BEGIN Records to process
-- ==== Sys2Proof/Machine/Step.lean ====
section
/-! DEFINITION. One step: the oldest pending request of the host (log 1). -/

namespace Sys2Proof.Machine

/-- Execute the stream element at the cursor. -/
def stepElement (s : State) : Host.Outcome State Fault Refusal :=
  match fetch s with
  | .instr i => exec i s
  | .cut why => cutShort why s
  | .refused r => .refused r

/-- Perform a port operation; a stream element is none (R114). -/
def stepOp (i : Instr) (s : State) : Host.Outcome State Fault Refusal :=
  if i.isElement then .refused .notAPortOperation else exec i s

/-- With no request pending the core does nothing (R260: after reset a path does nothing until the host acts). -/
def step (s : State) : Host.Outcome State Fault Refusal :=
  match s.requests with
  | [] => .next s
  | .op i :: rest => stepOp i (s.setRequests rest)
  | .element :: rest => stepElement (s.setRequests rest)
  | .reset scope :: rest => .next (resetScope scope (s.setRequests rest))

/-- The state whose next step fetches and runs the element of a table word: its bytes stand at the cursor, the decode path
is ready to meet such an element, and the host asks for it (log 17, log 21). -/
def State.withFetchWord (s : State) (nbits w : Nat) : State :=
  let s1 := (s.readyFor (tablePos nbits)).placeWord nbits w
  s1.setRequests (.element :: s1.requests)

end Sys2Proof.Machine
end

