-- ==== Sys2Proof/Certificates/Slice0/Obligations.lean ====
section
/-! DEFINITION. The statements for the provers.

Conventions of the model that many of them use, none of them a rule of the spec: the `result` register (log 3) holds what an
operation returns, `.noValue` for nothing; `sinkAnswers` (log 5) lists the sink's coming answers, and a sink whose list is used
up takes every byte; `requests` (log 1) is the host's queue; `frameBegun` (log 13) says that a count field has been read since
the Frame Buffer was last emptied. The value of `last` at a frame start and of the other registers of a
unit after a faulting composite operation is free (log 6, log 7): a statement either leaves it open or repeats it. -/

open Sys2Proof Sys2Proof.Machine

/-! ## The stream encoding -/

/-- The example elements of 95_test_vectors.md section 2.3 (D-X1, D-X3 to D-X6, D-X8, D-X9), written out as bytes, decode to
the elements that they stand for. -/
def Obligations.SpecExampleBytesDecode : Prop :=
  decode .token [0x00, 0x01, 0x2A] = .element (.lit 1 [0x2A]) [] ∧
  decode .token [0x80, 0x01, 0x2A] = .element (.rpt 1 0x2A) [] ∧
  decode .token [0xFF, 0xFF, 0x00] = .element (.rpt 0x7FFF 0) [] ∧
  decode .token [0x00, 0x00] = .element (.rsv false) [] ∧
  decode .token [0x80, 0x00] = .element (.rsv true) [] ∧
  decode .token [0x81, 0x00, 0x05] = .element (.rpt 256 5) [] ∧
  decode .header [0x01, 0x00, 0x00, 0x02] = .element (.hdr 256 2) []

/-- R101, R103, R104, R106, R112: every well-formed stream element, with every operand value that the encoding admits, is
read back from its bytes, whatever follows them. -/
def Obligations.DecodeEncodeElement : Prop :=
  ∀ (i : Instr) (bs rest : List Byte),
    i.wellFormed = true → encode i = some bs → decode i.position (bs ++ rest) = .element i rest

/-- The other direction: the bytes of a decoded element are its encoding and the rest; no byte is dropped or read twice. -/
def Obligations.EncodeDecodedElement : Prop :=
  ∀ (pos : ElementPos) (bytes : List Byte) (i : Instr) (rest : List Byte),
    decode pos bytes = .element i rest → i.position = pos ∧ ∃ bs, encode i = some bs ∧ bs ++ rest = bytes

/-- R105: the 16-bit count space is `LIT` from 0x0001 to 0x7FFF, `RPT` from 0x8001 to 0xFFFF, and reserved at 0x0000 and
0x8000; testing `count_field < 0x8000` and testing bit 15 are the same test. Where the bytes end before a literal's payload does,
the payload that is read is what is there: the model's choice (log 19). -/
def Obligations.CountFieldPartition : Prop :=
  ∀ (c : Half) (v : Byte) (rest : List Byte),
    (c = 0x0000#16 → decodeToken (hiByte c :: loByte c :: rest) = .element (.rsv false) rest) ∧
    (c = 0x8000#16 → decodeToken (hiByte c :: loByte c :: rest) = .element (.rsv true) rest) ∧
    (0x0001 ≤ c.toNat → c.toNat ≤ 0x7FFF →
      decodeToken (hiByte c :: loByte c :: rest) =
        .element (.lit (BitVec.ofNat 15 c.toNat) (rest.take c.toNat)) (rest.drop c.toNat)) ∧
    (0x8001 ≤ c.toNat →
      decodeToken (hiByte c :: loByte c :: v :: rest) =
        .element (.rpt (BitVec.ofNat 15 (c.toNat - 0x8000)) v) rest) ∧
    (c < 0x8000#16 ↔ c.getLsbD 15 = false)

/-! ## Bitstream Reader -/

/-- R130: `BSR.READ_U8` returns the byte at the cursor and advances by 1, or raises `TruncatedStream`, which puts the path in
phase `Fault` (R226). That a fault of this primitive, called by the host, is recorded in the register of the path and keeps the
decoder's other registers is the model's reading of R226 and R227, in phase `Done` too, which R260 says only reset leaves
(log 15). -/
def Obligations.ReadU8Result : Prop :=
  ∀ s : State, s.dec.phase ≠ .fault →
    (s.bsr.cur + 1 ≤ s.bsr.len →
      exec .bsrReadU8 s =
        .next { s with
          bsr := { s.bsr with cur := s.bsr.cur + 1 }
          result := .u8 (Memory.read s.bsr.buf s.bsr.cur) }) ∧
    (s.bsr.len < s.bsr.cur + 1 →
      exec .bsrReadU8 s =
        .next { s with
          dec := { s.dec with phase := .fault, fault := .truncatedStream s.bsr.cur }
          result := .noValue })

/-- R131: `BSR.READ_U16` returns `BUF[cur] * 256 + BUF[cur+1]` and advances by 2 from any cursor, or raises `TruncatedStream`
and consumes nothing, not even a lone byte. The fault's record and the registers kept across it are the model's reading of R226
and R227, in phase `Done` too (R260, log 15). -/
def Obligations.ReadU16Result : Prop :=
  ∀ s : State, s.dec.phase ≠ .fault →
    (s.bsr.cur + 2 ≤ s.bsr.len →
      ∃ v : Half,
        v.toNat = (Memory.read s.bsr.buf s.bsr.cur).toNat * 256 + (Memory.read s.bsr.buf (s.bsr.cur + 1)).toNat ∧
        exec .bsrReadU16 s =
          .next { s with bsr := { s.bsr with cur := s.bsr.cur + 2 }, result := .u16 v }) ∧
    (s.bsr.len < s.bsr.cur + 2 →
      exec .bsrReadU16 s =
        .next { s with
          dec := { s.dec with phase := .fault, fault := .truncatedStream s.bsr.cur }
          result := .noValue })

/-- R133 (the spec's decision D23): `BSR.LOAD(bytes)` attaches the buffer with the cursor at 0; the loaded bytes are what is
read at addresses 0 to LEN-1, and `at_end` holds exactly of an empty buffer. That a load in phase `Run` or `Done` is performed
and keeps the decoder's registers is the model's reading (log 26). -/
def Obligations.LoadAttachesBuffer : Prop :=
  ∀ (bytes : List Byte) (s : State), s.dec.phase ≠ .fault →
    ∃ m : Memory,
      exec (.bsrLoad bytes) s =
        .next { s with bsr := { buf := m, len := bytes.length, cur := 0, attached := true }, result := .noValue } ∧
      Memory.wf m = true ∧ (∀ i (h : i < bytes.length), Memory.read m i = bytes[i]) ∧
      (Bsr.atEnd { buf := m, len := bytes.length, cur := 0, attached := true } = true ↔ bytes = [])

/-- R132: `BSR.AT_END` returns whether `cur == LEN` and changes nothing. -/
def Obligations.AtEndResult : Prop :=
  ∀ s : State, s.dec.phase ≠ .fault →
    exec .bsrAtEnd s = .next { s with result := .bit (decide (s.bsr.cur = s.bsr.len)) }

/-! ## Bitstream Writer -/

/-- R134: `BSW.WRITE_U8` appends the byte if the sink takes it, else raises `SinkFailure` with nothing appended. That a fault of
this primitive, called by the host, is recorded in the register of the path and keeps the encoder's other registers is the model's
reading of R226 and R227 (log 15). -/
def Obligations.WriteU8Result : Prop :=
  ∀ (v : Byte) (s : State), s.enc.phase ≠ .fault →
    (s.sinkAnswers.headD true = true →
      exec (.bswWriteU8 v) s =
        .next { s with
          bsw := ⟨s.bsw.out ++ [v]⟩
          sinkAnswers := s.sinkAnswers.tail
          result := .noValue }) ∧
    (s.sinkAnswers.headD true = false →
      exec (.bswWriteU8 v) s =
        .next { s with
          enc := { s.enc with phase := .fault, fault := .sinkFailure s.bsw.out.length }
          sinkAnswers := s.sinkAnswers.tail
          result := .noValue })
END Records to process
What the task asks: Go through the listing above and pull out each line containing the word "says".

Final answer:
up takes every byte; `requests` (log 1) is the host's queue; `frameBegun` (log 13) says that a count field has been read since
decoder's other registers is the model's reading of R226 and R227, in phase `Done` too, which R260 says only reset leaves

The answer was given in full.